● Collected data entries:
+++++
-- ==== Sys2Proof/Machine/CheckUnit.lean ====
section
/-! DEFINITION. CheckUnit.lean: the check code (R79 to R81), what the check unit does with the words of a READ burst (R82 to R86)
and of a MERGE (R87), and the weak counts (R85). -/

namespace Sys2Proof.Machine

/-! ### The code -/

/-- The Hamming positions of D0 to D31 in order: the numbers from 3 to 38 that are not powers of two (R79). -/
def dataPositions : List Nat := (List.range 39).filter fun p => 3 ≤ p && p != 4 && p != 8 && p != 16 && p != 32

/-- The exclusive-OR of the positions of the data bits that are 1: C5 to C0 read as a number (R79). -/
def positionXor (d : Word) : BitVec 6 :=
  dataPositions.zipIdx.foldl (fun acc pi => if d.getLsbD pi.2 then acc ^^^ BitVec.ofNat 6 pi.1 else acc) 0#6

/-- The exclusive-OR of all bits. -/
def parity {n : Nat} (x : BitVec n) : Bool := (List.range n).foldl (fun acc i => Bool.xor acc (x.getLsbD i)) false

/-- The check bits of a data word: C0 to C5 by position, C6 the exclusive-OR of all other bits (R79). -/
def checkBitsOf (d : Word) : CheckBits :=
  BitVec.ofBool (Bool.xor (parity d) (parity (positionXor d))) ++ positionXor d

/-- A word with its computed check bits (R80). -/
def encodeWord (d : Word) : Stored := { data := d, check := checkBitsOf d }

/-- The syndrome of a stored word (R81): S from the stored and the recomputed C0 to C5, P from all 39 bits. -/
def syndromeOf (x : Stored) : Syndrome :=
  { s := x.check.setWidth 6 ^^^ positionXor x.data
    p := Bool.xor (parity x.data) (parity x.check) }

/-- The class of a word read, with the data delivered (R81). -/
inductive ReadClass where
  | clean (d : Word)
  | corrected (d : Word)
  | uncorrectable
  deriving DecidableEq, Repr

/-- The table of R81. A syndrome that is the position of a data bit inverts that bit; one that is 0 or a power of two
stands for a check bit and leaves the data as stored. -/
def classify (x : Stored) : ReadClass :=
  let y := syndromeOf x
  if !y.p then (if y.s = 0#6 then .clean x.data else .uncorrectable)
  else if 39 ≤ y.s.toNat then .uncorrectable
  else if dataPositions.contains y.s.toNat then
    .corrected (x.data ^^^ (1#32 <<< dataPositions.idxOf y.s.toNat))
  else .corrected x.data

/-- The data delivered for a word, none for an uncorrectable one. -/
def ReadClass.data (c : ReadClass) : Option Word :=
  match c with
  | .clean d | .corrected d => some d
  | .uncorrectable => none

/-! ### Findings and weak counts -/

/-- A corrected word in group `g`: the weak count of a KEEP group rises by 1, saturating at 15, and a rise to
WEAK_THRESHOLD hands a WEAK finding and raises WEAK (R85). -/
def State.weakRise (s : State) (source : Source) (g : Nat) : State :=
  let e := s.group g
  if e.state = .keep ∧ e.weak < Config.countCap then
    let t := s.setGroup g { e with weak := e.weak + 1 }
    if e.weak + 1 = s.config.weakThreshold.toNat then (t.hand (groupFinding .weak source g)).raise .weak else t
  else s

/-- One word of a READ burst at its completion: a corrected word is written back when `writeBack` (R84), its CORRECTED
finding is handed, and its weak count rises (R83, R85); an uncorrectable word gives its finding and stays (R86). -/
def State.checkRead (s : State) (source : Source) (writeBack : Bool) (w : WordAddr) : State :=
  let x := s.word w
  match classify x with
  | .clean _ => s
  | .corrected d =>
    let t := if writeBack then s.setWord w (encodeWord d) else s
    (t.hand (wordFinding .corrected source w (syndromeOf x))).weakRise source (groupOf w)
  | .uncorrectable => s.hand (wordFinding .uncorrectable source w (syndromeOf x))

/-- The words of a READ burst, checked in ascending column order (R82). -/
def State.checkBurst (s : State) (source : Source) (writeBack : Bool) (ws : List WordAddr) : State :=
  ws.foldl (fun t w => t.checkRead source writeBack w) s

/-- The classes of the words of a burst, in column order (R15). -/
def State.burstClasses (s : State) (ws : List WordAddr) : List ReadClass := ws.map fun w => classify (s.word w)

/-- The data of a burst with no uncorrectable word, none for a burst with one. -/
def State.burstData (s : State) (ws : List WordAddr) : Option (List Word) :=
  (s.burstClasses ws).mapM ReadClass.data

/-- The lowest uncorrectable word of a burst (R147). -/
def State.firstUncorrectable (s : State) (ws : List WordAddr) : Option WordAddr :=
  ws.find? fun w => classify (s.word w) == .uncorrectable

/-- How many words of the burst are corrected (R22). -/
def State.correctedCount (s : State) (ws : List WordAddr) : Nat :=
  ws.countP fun w => match classify (s.word w) with
    | .corrected _ => true
    | _ => false

/-! ### MERGE (R87) -/

/-- `old` with byte lane i replaced by that of `new` wherever byte enable i is set. -/
def mergeLanes (old new : Word) (lanes : BitVec 4) : Word :=
  let mask : Word :=
    (if lanes.getLsbD 0 then 0x000000FF#32 else 0#32) ||| (if lanes.getLsbD 1 then 0x0000FF00#32 else 0#32) |||
    (if lanes.getLsbD 2 then 0x00FF0000#32 else 0#32) ||| (if lanes.getLsbD 3 then 0xFF000000#32 else 0#32)
  (old &&& ~~~mask) ||| (new &&& mask)

/-- The check unit's part of a MERGE of `data` in `lanes` at `w`: the merged word is written with computed check bits,
a corrected word is reported; an uncorrectable word stays, with a MERGE_FAILED finding. -/
def State.mergeWord (s : State) (w : WordAddr) (lanes : BitVec 4) (data : Word) : State :=
  let x := s.word w
  match classify x with
  | .clean d => s.setWord w (encodeWord (mergeLanes d data lanes))
  | .corrected d =>
    let t := s.setWord w (encodeWord (mergeLanes d data lanes))
    (t.hand (wordFinding .corrected .host w (syndromeOf x))).weakRise .host (groupOf w)
  | .uncorrectable => s.hand (wordFinding .mergeFailed .host w (syndromeOf x))

end Sys2Proof.Machine
end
+++++
Each line of the data above should appear again in your answer, exactly as given.

● Solved problem:
-- ==== Sys2Proof/Machine/CheckUnit.lean ====
section
/-! DEFINITION. CheckUnit.lean: the check code (R79 to R81), what the check unit does with the words of a READ burst (R82 to R86)
and of a MERGE (R87), and the weak counts (R85). -/

namespace Sys2Proof.Machine

/-! ### The code -/

/-- The Hamming positions of D0 to D31 in order: the numbers from 3 to 38 that are not powers of two (R79). -/
def dataPositions : List Nat := (List.range 39).filter fun p => 3 ≤ p && p != 4 && p != 8 && p != 16 && p != 32

/-- The exclusive-OR of the positions of the data bits that are 1: C5 to C0 read as a number (R79). -/
def positionXor (d : Word) : BitVec 6 :=
  dataPositions.zipIdx.foldl (fun acc pi => if d.getLsbD pi.2 then acc ^^^ BitVec.ofNat 6 pi.1 else acc) 0#6

/-- The exclusive-OR of all bits. -/
def parity {n : Nat} (x : BitVec n) : Bool := (List.range n).foldl (fun acc i => Bool.xor acc (x.getLsbD i)) false

/-- The check bits of a data word: C0 to C5 by position, C6 the exclusive-OR of all other bits (R79). -/
def checkBitsOf (d : Word) : CheckBits :=
  BitVec.ofBool (Bool.xor (parity d) (parity (positionXor d))) ++ positionXor d

/-- A word with its computed check bits (R80). -/
def encodeWord (d : Word) : Stored := { data := d, check := checkBitsOf d }

/-- The syndrome of a stored word (R81): S from the stored and the recomputed C0 to C5, P from all 39 bits. -/
def syndromeOf (x : Stored) : Syndrome :=
  { s := x.check.setWidth 6 ^^^ positionXor x.data
    p := Bool.xor (parity x.data) (parity x.check) }

/-- The class of a word read, with the data delivered (R81). -/
inductive ReadClass where
  | clean (d : Word)
  | corrected (d : Word)
  | uncorrectable
  deriving DecidableEq, Repr

/-- The table of R81. A syndrome that is the position of a data bit inverts that bit; one that is 0 or a power of two
stands for a check bit and leaves the data as stored. -/
def classify (x : Stored) : ReadClass :=
  let y := syndromeOf x
  if !y.p then (if y.s = 0#6 then .clean x.data else .uncorrectable)
  else if 39 ≤ y.s.toNat then .uncorrectable
  else if dataPositions.contains y.s.toNat then
    .corrected (x.data ^^^ (1#32 <<< dataPositions.idxOf y.s.toNat))
  else .corrected x.data

/-- The data delivered for a word, none for an uncorrectable one. -/
def ReadClass.data (c : ReadClass) : Option Word :=
  match c with
  | .clean d | .corrected d => some d
  | .uncorrectable => none

/-! ### Findings and weak counts -/

/-- A corrected word in group `g`: the weak count of a KEEP group rises by 1, saturating at 15, and a rise to
WEAK_THRESHOLD hands a WEAK finding and raises WEAK (R85). -/
def State.weakRise (s : State) (source : Source) (g : Nat) : State :=
  let e := s.group g
  if e.state = .keep ∧ e.weak < Config.countCap then
    let t := s.setGroup g { e with weak := e.weak + 1 }
    if e.weak + 1 = s.config.weakThreshold.toNat then (t.hand (groupFinding .weak source g)).raise .weak else t
  else s

/-- One word of a READ burst at its completion: a corrected word is written back when `writeBack` (R84), its CORRECTED
finding is handed, and its weak count rises (R83, R85); an uncorrectable word gives its finding and stays (R86). -/
def State.checkRead (s : State) (source : Source) (writeBack : Bool) (w : WordAddr) : State :=
  let x := s.word w
  match classify x with
  | .clean _ => s
  | .corrected d =>
    let t := if writeBack then s.setWord w (encodeWord d) else s
    (t.hand (wordFinding .corrected source w (syndromeOf x))).weakRise source (groupOf w)
  | .uncorrectable => s.hand (wordFinding .uncorrectable source w (syndromeOf x))

/-- The words of a READ burst, checked in ascending column order (R82). -/
def State.checkBurst (s : State) (source : Source) (writeBack : Bool) (ws : List WordAddr) : State :=
  ws.foldl (fun t w => t.checkRead source writeBack w) s

/-- The classes of the words of a burst, in column order (R15). -/
def State.burstClasses (s : State) (ws : List WordAddr) : List ReadClass := ws.map fun w => classify (s.word w)

/-- The data of a burst with no uncorrectable word, none for a burst with one. -/
def State.burstData (s : State) (ws : List WordAddr) : Option (List Word) :=
  (s.burstClasses ws).mapM ReadClass.data

/-- The lowest uncorrectable word of a burst (R147). -/
def State.firstUncorrectable (s : State) (ws : List WordAddr) : Option WordAddr :=
  ws.find? fun w => classify (s.word w) == .uncorrectable

/-- How many words of the burst are corrected (R22). -/
def State.correctedCount (s : State) (ws : List WordAddr) : Nat :=
  ws.countP fun w => match classify (s.word w) with
    | .corrected _ => true
    | _ => false

/-! ### MERGE (R87) -/

/-- `old` with byte lane i replaced by that of `new` wherever byte enable i is set. -/
def mergeLanes (old new : Word) (lanes : BitVec 4) : Word :=
  let mask : Word :=
    (if lanes.getLsbD 0 then 0x000000FF#32 else 0#32) ||| (if lanes.getLsbD 1 then 0x0000FF00#32 else 0#32) |||
    (if lanes.getLsbD 2 then 0x00FF0000#32 else 0#32) ||| (if lanes.getLsbD 3 then 0xFF000000#32 else 0#32)
  (old &&& ~~~mask) ||| (new &&& mask)

/-- The check unit's part of a MERGE of `data` in `lanes` at `w`: the merged word is written with computed check bits,
a corrected word is reported; an uncorrectable word stays, with a MERGE_FAILED finding. -/
def State.mergeWord (s : State) (w : WordAddr) (lanes : BitVec 4) (data : Word) : State :=
  let x := s.word w
  match classify x with
  | .clean d => s.setWord w (encodeWord (mergeLanes d data lanes))
  | .corrected d =>
    let t := s.setWord w (encodeWord (mergeLanes d data lanes))
    (t.hand (wordFinding .corrected .host w (syndromeOf x))).weakRise .host (groupOf w)
  | .uncorrectable => s.hand (wordFinding .mergeFailed .host w (syndromeOf x))

end Sys2Proof.Machine
end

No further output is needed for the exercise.